Saved data entries:
/-- The number of lanes that supply the row. -/
def ksLanes (h : KsHead) (width : Nat) : Nat := 2 * ksDim h / ksBpl h width

/-- Every supplying lane is active, or OPERAND subcode 8 (R240). -/
def ksSupplied (h : KsHead) (c : Ctx) : Except Stop Unit :=
  demand ((List.range (ksLanes h c.g.width)).all (fun l => c.act.contains l)) cOperand 8

/-- The group's width is 32 or 64 (R240). -/
def ksWidthOk (c : Ctx) : Except Stop Unit := demand (c.g.width == 32 || c.g.width == 64) cOperand 3

/-- The words of the row, from the supplying lanes' words in ascending order. -/
def ksRow (h : KsHead) (x : Issue) (words : LaneIn → List Word) : List Word :=
  (x.ins.filter (fun i => decide (i.idx < ksLanes h x.c.g.width))).flatMap words

/-! ## KSINIT (R241) -/

/-- Whether the group has key-store operations outstanding on a store that a KSINIT of it must follow (R246). -/
def ksBusy (s : State) (g : GKey) (base : Nat) : Bool :=
  s.ops.any (fun o => o.grp == g && !o.done &&
    (match o.kind with
     | .kst k => hBase k.store == base
     | .kgath k => hBase k.store == base
     | _ => false))

/-- Whether the group has links on a store of which something holds. -/
def ksOwn (s : State) (g : GKey) (base : Nat) (p : KstOp → Bool) : Bool :=
  s.ops.any (fun o => o.grp == g && !o.done &&
    (match o.kind with
     | .kst k => hBase k.store == base && p k
     | _ => false))

/-- Whether the group has claims on a store that are not yet made, which the snapshot of a KGATH of it follows (R246). -/
def ksClaiming (s : State) (g : GKey) (base : Nat) : Bool := ksOwn s g base (fun k => k.stage == .claim)

/-- Whether the group has links in some buckets of a store that are not yet published, which the list of a KGATH of it waits
for (R246). No other KST, and none whose row alone is not yet written, keeps a KGATH waiting (R253, log entry 59). -/
def ksLinking (s : State) (g : GKey) (base : Nat) (bs : List Nat) : Bool :=
  ksOwn s g base (fun k => k.stage != .linked && bs.contains k.sigma)

/-- The header that KSINIT writes. -/
def ksFresh (kbase cap : Nat) (d : GnDesc) (psc clog bb : Nat) (d128 : Bool) : KsHead :=
  BitVec.ofNat 2048 (kbase + 2 ^ 64 * cap + 2 ^ 128 * bits d 255 192 + 2 ^ 192 * bits d 319 256 + 2 ^ 256 * bitOf d128
    + 2 ^ 260 * bb + 2 ^ 264 * clog + 2 ^ 266 * psc + 2 ^ 320 * ksMagic)

/-- The bytes of a fresh header and an empty bucket table. -/
def ksInitBytes (h : KsHead) : List Byte := leBytes 256 h.toNat ++ List.replicate (8 * 2 ^ ksBits h) 0

/-- KSINIT (R241). -/
def ksinitBody (gn : Fin 8) (fresh : Nat → Nat → GnDesc → KsHead) (sd : SReg) (cap : Nat) (x : Slot) (c : Ctx)
    (s : State) : Except Stop State := do
  if ksBusy s c.g.key (hBase (c.slot x.val)) then .error .notReady else .ok ()
  let k ← ksHandle c x.val
  demand (decide (hExt k 0 ≤ 2 ^ 31)) cHandle 7
  demand (hBase k % 256 == 0) cAlign 0
  match mapFind c.g.gn gn.val with
  | none => trapAll cOperand 6
  | some im => do
      demand (gnKind im.desc == 1 && gnScope im.desc) cOperand 9
      let kbase := pairOffset c.g sd
      demand (kbase % 256 == 0 && decide (kbase < 2 ^ 60) && decide (cap ≤ 2 ^ 24)) cOperand 3
      let bs := ksInitBytes (fresh kbase cap im.desc)
      let run : Run := ⟨0, hBase k, bs.length, 0⟩
      wholePop (reach c s k .w false [run])
      let s := ksSettle c s .w run.va run.n
      let out := ((ksLocs s c.ln .w run.va run.n).zip bs).map (fun p => (⟨p.1, p.2⟩ : StoreByte))
      .ok (engineSetAll (clearPoisonFor s out) (c.w.core / 4) c.w.owner out)

/-- The code of a scope (R40). -/
def scopeCode : Scope → Nat
  | .group => 0 | .workgroup => 1 | .cluster => 2 | .die => 3 | .module => 4 | .system => 5

def execKsinit (gn : Fin 8) (psc : Scope) (clog : Fin 3) (bb : Fin 9) (d128 : Bool) (sd : SReg) (sb : USrc) (x : Slot)
    (s : State) : Result :=
  uniform (.ksinit gn psc clog bb d128 sd sb x) (fun c s =>
    ksinitBody gn (fun kb cap d => ksFresh kb cap d (scopeCode psc) clog.val (bb.val + 4) d128) sd (readU c.g sb).toNat x c s) s

/-! ## KST (R242, R243) -/

/-- The width of KST's data. -/
def kstWidth (wide : Bool) : Width := if wide then .w8 else .w4

/-- Token t exists, and its row lies in the virtual space (R53, R236). -/
def tokenOk (k : Handle) (h : KsHead) (t : Nat) : Bool :=
  decide (t < hExt k 0) && decide (ksKbase h + 2 * ksDim h * (t + 1) ≤ 2 ^ 60)

/-- The watch elements of a row write: element e of token t, which the lane that brings its bytes reaches (R240, R348), so that
a trap names supplying lanes only: the model's choice of log entry 118. -/
def kstEls (c : Ctx) (k : Handle) (h : KsHead) (t : Nat) : List WatchEl :=
  (List.range (ksDim h)).map (fun e => ⟨[2 * e / ksBpl h c.g.width], hTag k, .ew, [e, t, 0, 0]⟩)

/-- The bytes of a row that each supplying lane brings (R58, R240). -/
def kstRuns (c : Ctx) (h : KsHead) (t : Nat) : List Run :=
  let n := ksBpl h c.g.width
  (List.range (ksLanes h c.g.width)).map (fun l => ⟨l, ksKbase h + 2 * ksDim h * t + n * l, n, 0⟩)

/-- KST after its draws (R243). -/
def kstBody (nl wide : Bool) (d : LSrc) (x : Slot) (i : Issue) : Except Stop State := do
  let c := i.c
  ksWidthOk c
  let t ← i.uniformArg 0
  let k ← ksHandle c x.val
  let (h, s) ← ksHeader c i.s k
  demand (wide == (ksBpl h c.g.width == 8)) cOperand 3
  ksSupplied h c
  let n := 2 * ksDim h
  let mk (sigma : Nat) (row : List StoreByte) : OpKind :=
    .kst { store := k, hdr := h, t := t.toNat, sigma := sigma, row := row, rowDone := false,
           stage := if nl then .linked else .claim }
  if tokenOk k h t.toNat then do
    thereafter s (reach c s k .w false (kstRuns c h t.toNat))
    let els := kstEls c k h t.toNat
    let s ← thereafter s (watchStep c s els)
    let ws := ksRow h i (storeWords d (kstWidth wide) 1)
    let row := ((runLocs c s k .w (ksKbase h + n * t.toNat) n).zip (ws.flatMap (fun w => leBytes 4 w.toNat))).map
      (fun p => (⟨p.1, p.2⟩ : StoreByte))
    let a := acceptOp s c .tile (mk (ksSig c.ln h (bf16Codes ws)).1 row)
    .ok (i.commit (markHits a.1 a.2 els) (i.ins.map LaneIn.keep) 0)
  else if hTrapOob k then
    .error (.trap { mkTrap cOob 0 with coord := coordWords [t.toNat, 0, 0, 0] })
  else
    let a := acceptOp s c .tile (mk 0 [])
    .ok (i.commit (finishTile a.1 a.2 []) (i.ins.map LaneIn.keep) 0)

def execKst (nl wide : Bool) (d a : LSrc) (h : Slot) (s : State) : Result :=
  let n := (kstWidth wide).regs
  perLane { LSpec.mk0 (.kst nl wide d a h) [(.int, a), (.int, d)] (srcGroup d n) with
      cls := .tile, reads := fun _ => srcGroup d n } (kstBody nl wide d h) s

/-! ## KSIG (R247) -/

/-- KSIG after the checks of its operands; with 8 bytes in a lane the register pair of A is checked before the lanes that supply the
row: the model's choice of log entry 127. -/
def ksigBody (d a : VReg) (x : Slot) (i : Issue) : Except Stop State := do
  let c := i.c
  ksWidthOk c
  let k ← ksHandle c x.val
  let (h, s) ← ksHeader c i.s k
  let wide := ksBpl h c.g.width == 8
  demand (!wide || (a.val % 2 == 0 && decide (a.val + 1 < declared c.ln c.g))) cOperand 2
  ksSupplied h c
  demandNone (if wide then c.act.filter (fun l => s.poison.contains (.vreg c.g.key l (a.val + 1))) else []) cSoft 1
  let words (n : LaneIn) : List Word := if wide then [n.lane.vreg a.val, n.lane.vreg (a.val + 1)] else [n.lane.vreg a.val]
  let r := ksSig c.ln h (bf16Codes (ksRow h i words))
  .ok (i.commit s (i.ins.map (fun n => ⟨n.idx, n.lane,
    [(d.val, BitVec.ofNat 32 r.1), (d.val + 1, BitVec.ofNat 32 (r.2.getD n.idx 0x7F800000))]⟩)) 0)

def execKsig (d a : VReg) (h : Slot) (s : State) : Result :=
  perLane { LSpec.mk0 (.ksig d a h) [] [a.val, d.val, d.val + 1] with reads := fun _ => [a.val] } (ksigBody d a h) s

/-! ## KGATH (R248, R249) -/

/-- The lesser of two margins, the lower bit on a tie; a NaN counts as infinity. -/
def lesserMargin (a b : Nat × Nat) : Nat × Nat :=
  let v (m : Nat) : Nat := match decodeF .fp32 m with | .nan => 0x7F800000 | _ => m
  if condF .lt (v b.2) (v a.2) then b else a

/-- The n bits with the smallest margins, in order. -/
def probeBits : Nat → List (Nat × Nat) → List Nat
  | 0, _ => []
  | _, [] => []
  | n + 1, m :: ms =>
      let b := ms.foldl lesserMargin m
      b.1 :: probeBits n ((m :: ms).filter (fun x => x.1 ≠ b.1))

/-- The buckets of a query. -/
def ksBuckets (sigma : Nat) (probes : List Nat) : List Nat := sigma :: probes.map (fun l => sigma ^^^ 2 ^ l)

/-- The snapshot of some buckets (R249). -/
def ksSnap (s : State) (w : Wg) (ln : Launch) (k : Handle) (bs : List Nat) : List SnapBucket :=
  bs.map (fun b => ⟨b, ksNum s w ln (ksEntryVa k b) 4, ksNum s w ln (ksEntryVa k b + 4) 4⟩)

/-- The runs of the output elements o to o + n. -/
def kgathRuns (h : Handle) (o n : Nat) : List Run := (List.range (n + 1)).map (fun i => ⟨0, addrOf h (o + i), 4, o + i⟩)

/-- The scratchpad lines of output elements o to o + n. -/
def kgathLines (h : Handle) (o n : Nat) : List Nat :=
  dedup (squeeze ((kgathRuns h o n).flatMap (fun r => [r.va / 128, (r.va + 3) / 128])))

/-- The output handle's checks: every element of the cap in bounds and inside the allocation. -/
def kgathOut (c : Ctx) (oh : Slot) (o cap : Nat) : Except Stop Handle := do
  let h ← c.handle oh.val
  acceptFmt h [2]
  demand (hScratch h) cHandle 2
  match (List.range (cap + 1)).find? (fun i => (laneAddr h (o + i) 4).isNone) with
  | some i => .error (.trap { mkTrap cOob 0 with coord := coordWords (coords h (o + i)) })
  | none => .ok ()
  wholePop (spCheck c (kgathRuns h o cap))
  .ok h

/-- The cause of a fallback, 0 for none (R249). -/
def fallCause (h : KsHead) (n cap : Nat) : Nat := if ksOvf h then 1 else if ksFlt h then 3 else if cap < n then 2 else 0

/-- KGATH after its draws (R249). One that will list tokens is not issued before its group's links in its buckets are published
(R246); a fallback waits for none of them. -/
def kgathBody (kh oh : Slot) (p : Nat) (msk : Option MReg) (cap : Nat) (i : Issue) : Except Stop State := do
  let c := i.c
  let o ← i.uniformArg 2
  let sigma ← i.uniformArg 0
  let k ← ksHandle c kh.val
  let (h, s) ← ksHeader c i.s k
  demand (decide (sigma.toNat < 2 ^ ksBits h) && decide (p ≤ ksBits h)) cOperand 3
  demand (p == 0 || (List.range (ksBits h)).all (fun l => c.act.contains l)) cOperand 8
  let out ← kgathOut c oh o.toNat cap
  let margins := (i.ins.filter (fun n => decide (n.idx < ksBits h))).map (fun n => (n.idx, (n.arg 1).toNat))
  let bs := ksBuckets sigma.toNat (probeBits p margins)
  wholePop (reach c s k .r false (bs.map (fun b => ⟨0, ksEntryVa k b, 8, 0⟩)))
  let s ← wholePop (watchStep c s [])
  let s := bs.foldl (fun s b => ksIssueRead c s (ksEntryVa k b) 8) s
  let snap := ksSnap s c.w c.ln k bs
  let n := (snap.map (·.nclm)).foldl (· + ·) 0
  let cause := fallCause h n cap
  if cause = 0 ∧ ksLinking s c.g.key (hBase k) bs = true then .error .notReady else .ok ()
  match msk with
  | none =>
      if cause = 0 then .ok ()
      else .error (.trap { mkTrap cKsfallback cause with aux := BitVec.ofNat 32 n })
  | some _ => .ok ()
  let lines := kgathLines out o.toNat (if cause = 0 then n else 0)
  let s := clearPresence s c.w.uid lines
  let op : KgathOp :=
    { store := k, hdr := h, out := out, o := o.toNat, n := n, fallbk := cause != 0, snap := snap, lines := lines }
  let s := (acceptOp s c .copy (.kgath op)).1
  let put (x : Lane) : Lane := match msk with | some m => x.setM m.val (cause != 0) | none => x
  .ok (i.commit s (i.ins.map (fun n => ⟨n.idx, put n.lane, []⟩)) 0)

def execKgath (kh oh : Slot) (p : Fin 13) (msk : Option MReg) (capm1 : Fin 2048) (d a b : LSrc) (s : State) : Result :=
  perLane { LSpec.mk0 (.kgath kh oh p msk capm1 d a b) [(.int, a), (.fp32, b), (.int, d)] [] with
      cls := .copy, busy := fun c s => ksClaiming s c.g.key (hBase (c.slot kh.val)) }
    (kgathBody kh oh p.val msk (capm1.val + 1)) s

/-! ## Rows, claims and publications (R243–R246) -/

/-- Whether an older KST of the same group on the same store has still to do what `p` asks (R246). -/
def olderKst (s : State) (o : Op) (k : KstOp) (p : KstOp → Bool) : Bool :=
  s.ops.any (fun x => x.grp == o.grp && decide (x.id < o.id) && !x.done &&
    (match x.kind with
     | .kst y => hBase y.store == hBase k.store && p y
     | _ => false))

/-- The KST as it now stands; it completes when its row is written and nothing is left to link (R243). -/
def kstPut (s : State) (id : Nat) (k : KstOp) : State :=
  let s := updOp s id (fun o => { o with kind := .kst k })
  if k.rowDone && k.stage == .linked then finishTile s id [] else s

Your instructions ->
Only the lines above starting at the line that holds "let s ← thereafter s (watchStep c s els)" and ending at the line that holds "def execKsig (d" are to be repeated, exactly and in full.

Exercise answer ->
    let s ← thereafter s (watchStep c s els)
    let ws := ksRow h i (storeWords d (kstWidth wide) 1)
    let row := ((runLocs c s k .w (ksKbase h + n * t.toNat) n).zip (ws.flatMap (fun w => leBytes 4 w.toNat))).map
      (fun p => (⟨p.1, p.2⟩ : StoreByte))
    let a := acceptOp s c .tile (mk (ksSig c.ln h (bf16Codes ws)).1 row)
    .ok (i.commit (markHits a.1 a.2 els) (i.ins.map LaneIn.keep) 0)
  else if hTrapOob k then
    .error (.trap { mkTrap cOob 0 with coord := coordWords [t.toNat, 0, 0, 0] })
  else
    let a := acceptOp s c .tile (mk 0 [])
    .ok (i.commit (finishTile a.1 a.2 []) (i.ins.map LaneIn.keep) 0)

def execKst (nl wide : Bool) (d a : LSrc) (h : Slot) (s : State) : Result :=
  let n := (kstWidth wide).regs
  perLane { LSpec.mk0 (.kst nl wide d a h) [(.int, a), (.int, d)] (srcGroup d n) with
      cls := .tile, reads := fun _ => srcGroup d n } (kstBody nl wide d h) s

/-! ## KSIG (R247) -/

/-- KSIG after the checks of its operands; with 8 bytes in a lane the register pair of A is checked before the lanes that supply the
row: the model's choice of log entry 127. -/
def ksigBody (d a : VReg) (x : Slot) (i : Issue) : Except Stop State := do
  let c := i.c
  ksWidthOk c
  let k ← ksHandle c x.val
  let (h, s) ← ksHeader c i.s k
  let wide := ksBpl h c.g.width == 8
  demand (!wide || (a.val % 2 == 0 && decide (a.val + 1 < declared c.ln c.g))) cOperand 2
  ksSupplied h c
  demandNone (if wide then c.act.filter (fun l => s.poison.contains (.vreg c.g.key l (a.val + 1))) else []) cSoft 1
  let words (n : LaneIn) : List Word := if wide then [n.lane.vreg a.val, n.lane.vreg (a.val + 1)] else [n.lane.vreg a.val]
  let r := ksSig c.ln h (bf16Codes (ksRow h i words))
  .ok (i.commit s (i.ins.map (fun n => ⟨n.idx, n.lane,
    [(d.val, BitVec.ofNat 32 r.1), (d.val + 1, BitVec.ofNat 32 (r.2.getD n.idx 0x7F800000))]⟩)) 0)

def execKsig (d a : VReg) (h : Slot) (s : State) : Result :=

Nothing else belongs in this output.